Le Figaro : La commission a aussi fait une proposition sur les services publics. Assiste-t-on à un retournement sur cette question ?

Michel Barnier : Trop souvent, l’Union européenne a donné aux citoyens l’impression d’un désintérêt, voire d’une hostilité vis-à-vis des services publics. Une telle impression ne peut qu’accroître le fossé entre l’Union et les citoyens. Elle doit être corrigée à l’occasion de la CIG. Les commissaires européens ont fait, récemment, l’analyse de l’importance de la place des services publics dans les valeurs communes sur lesquelles sont bâties les sociétés européennes. Nous avons accueilli, avec beaucoup de satisfaction et d’intérêt, la démarche de la commission. J’ai également observé dans ce domaine des initiatives intéressantes de la Belgique.

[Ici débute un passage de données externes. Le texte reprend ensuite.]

/-- An outcome of a march run that the write of a register does not carry: free values (notes/assumptions/84.md). -/
def State.freeMarch (s : State) : MarchOutcome × State :=
  let a := s.free 24
  let b := a.2.free 32
  let c := b.2.free 38
  ({ steps := a.1, lines := 0, mismatches := b.1, firstFail := c.1, corrected := [], uncorrectable := [] }, c.2)

/-- `MT_CMD` (R319, R324). -/
def mtCmdOp (m : Nat) (v : Word) (s : State) : State :=
  if bits v 0 0 = 1 then mtStartOp m s
  else if bits v 1 1 = 1 then let f := s.freeMarch; mtAbortOp m f.1 f.2
  else s

/-- A word of a 64-bit quantity written alone: the other word keeps its value. -/
def halfWord (hi : Bool) (old : Nat) (v : Word) : Nat := if hi then old % 2 ^ 32 + v.toNat * 2 ^ 32 else old / 2 ^ 32 * 2 ^ 32 + v.toNat

/-! ### Registers whose writes are commands -/

/-- The shadow register that a register is (R87). -/
def shadowOf (r : Reg) (i : Nat) : Option (Nat × ShadowReg) :=
  match r with
  | .VOICE_FTW_LO => some (i / 16, .voice (Fin.ofNat 16 i) .ftwLo)
  | .VOICE_FTW_HI => some (i / 16, .voice (Fin.ofNat 16 i) .ftwHi)
  | .VOICE_POFF => some (i / 16, .voice (Fin.ofNat 16 i) .poff)
  | .VOICE_AMP => some (i / 16, .voice (Fin.ofNat 16 i) .amp)
  | .VOICE_SEGBASE => some (i / 16, .voice (Fin.ofNat 16 i) .segbase)
  | .BBO_GAIN => some (i / 4, .bbo (Fin.ofNat 4 i) .gain)
  | .BBO_OFFSET => some (i / 4, .bbo (Fin.ofNat 4 i) .offset)
  | .TONE_FTW_LO => some (i / 16, .tone (Fin.ofNat 16 i) .ftwLo)
  | .TONE_FTW_HI => some (i / 16, .tone (Fin.ofNat 16 i) .ftwHi)
  | .TONE_POFF => some (i / 16, .tone (Fin.ofNat 16 i) .poff)
  | .TONE_WBASE => some (i / 16, .tone (Fin.ofNat 16 i) .wbase)
  | .TONE_ROT => some (i / 16, .tone (Fin.ofNat 16 i) .rot)
  | .TONE_TH0 => some (i / 16, .tone (Fin.ofNat 16 i) .th0)
  | .TONE_TH1 => some (i / 16, .tone (Fin.ofNat 16 i) .th1)
  | .TONE_TH2 => some (i / 16, .tone (Fin.ofNat 16 i) .th2)
  | _ => none

/-- The configuration register of a sweep generator that a register is (R116). -/
def sweepOf : Reg → Option SwgReg
  | .SWG_CTRL => some .ctrl
  | .SWG_N1 => some .n1
  | .SWG_N2 => some .n2
  | .SWG_POLY => some .poly
  | .SWG_SEED => some .seed
  | .SWG_BASE_LO => some .baseLo
  | .SWG_BASE_HI => some .baseHi
  | .SWG_STEP_LO => some .stepLo
  | .SWG_STEP_HI => some .stepHi
  | .SWG_STEP2_LO => some .step2Lo
  | .SWG_STEP2_HI => some .step2Hi
  | _ => none

/-- The calibration unit whose trim a register holds (R227, R242, R243, R260, R261). -/
def trimUnit (r : Reg) (i : Nat) : Option Nat :=
  match r with
  | .ADC_OFS_TRIM => some (i / 4)
  | .ADC_GAIN_TRIM => some (i / 4)
  | .ADC_SKEW_TAP => some (i / 4)
  | .RFO_OFS_TRIM => some (0x40 + i)
  | .RFO_FS_TRIM => some (0x40 + i)
  | .RFO_SEG_TRIM => some (0x40 + i / 31)
  | .BBO_OFS_TRIM => some (0xC0 + i)
  | .BBO_FS_TRIM => some (0xC0 + i)
  | .TIO_TAP => some (0x680 + i)
  | .BIAS_TRIM => some (0x700 + i)
  | .IC_OFS_CORR => some (0x800 + i)
  | .IC_GAIN_CORR => some (0x800 + i)
  | _ => none

/-- Commands of the clocks, the voices, the Script engines and the receivers. -/
def writeA (who : Requester) (r : Reg) (i : Nat) (v : Word) : Option (State → State) :=
  match r with
  | .CLK_CTRL => some (clkCtrlOp v)
  | .CLAP_CTRL => some (clapCtrlOp v)
  | .CLAP_CMD => some (clapCmdOp v)
  | .CLAP_TAP_REF => some (clapTapGatedOp who .ref v)
  | .CLAP_TAP_IN => some (clapTapGatedOp who .tapIn v)
  | .CLAP_TAP_OUT => some (clapTapGatedOp who .tapOut v)
  | .CLAP_TILE_TAP => some (clapTapGatedOp who (.tile (Fin.ofNat 8 i)) v)
  | .RFO_MKR => some (markerRouteOp .RFO_MKR i (i / 16) v)
  | .BBO_MKR => some (markerRouteOp .BBO_MKR i (i / 4) v)
  | .VOICE_COMMIT => some (fun s => if bits v 0 0 = 1 then voiceCommitOp (i / 16) (i % 16) s else s)
  | .BBO_COMMIT => some (fun s => if bits v 0 0 = 1 then voiceCommitOp (i / 4) (16 + i % 4) s else s)
  | .CL_COMMIT => some (clCommitOp i v)
  | .STRM_CFG => some (strmCfgOp (i / 8) (i % 8) v)
  | .SCR_START => some (scrStartOp i (bits v 7 0))
  | .SCR_STOP => some (scrStopOp i (bits v 7 0) (bits v 15 8))
  | .SWG_CMD => some (fun s => if bits v 0 0 = 1 then swgRestartOp (i / 4) (i % 4) s else s)
  | .RFI_CTRL => some (rfiCtrlOp (Fin.ofNat 64 i) v)
  | .TONE_COMMIT => some (toneCommitOp i (bits v 15 0))
  | .KRN_CTRL => some (krnCtrlOp i v)
  | .KRN_ATTN_SET => some (fun s => if bits v 0 0 = 1 then krnAttnSetOp i s else s)
  | .KRN_IN_CFG => some (krnInCfgOp (i / 2) (i % 2) v)
  | .FAB_DFLT => some (fabDfltOp i v)
  | .FAB_VIEW_SEL => some (fabViewOp i v)
  | _ => none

Je constate que nos idées commencent à percer. Là encore, il ne s’agit pas d’une démarche ou d’une idée française à usage exclusif. Nous sommes convaincus que l’idée de préserver les services publics sera utile à toute l’Union.

Le Figaro : Mais vous allez plus loin que la commission. Vous proposez de préciser le contenu de l’article 90 du traité.

Michel Barnier : Nous souhaitons que cette proposition sur les services publics puisse être très clairement insérée dans le traité. La proposition française est que ce texte doit pouvoir compléter, préciser l’article 90 du traité. C’est, en effet, au travers de cet article qu’est reconnue l’existence juridique des services publics vis-à-vis des règles de concurrence.

Les services publics, ou les services d’intérêt économique général dans le jargon communautaire, constituent un élément essentiel de la cohésion sociale et territoriale en Europe. Égalité de traitement et accès de tous les citoyens aux services essentiels, qualité et continuité du service rendu, aménagement harmonieux du pays sans laisser à l’écart des territoires, préservation des intérêts à long terme : toutes ces dimensions doivent être prises en compte dans des domaines aussi divers que les transports, l’énergie, l’eau, les télécommunications ou la poste.

Pour autant, les services publics ne peuvent rester figés et doivent participer au mouvement général de modernisation de notre société. Il importe aussi que soit renforcée la garantie donnée aux citoyens de pouvoir toujours disposer de services de base indispensables, même lorsqu’ils sont éloignés, isolés ou faibles.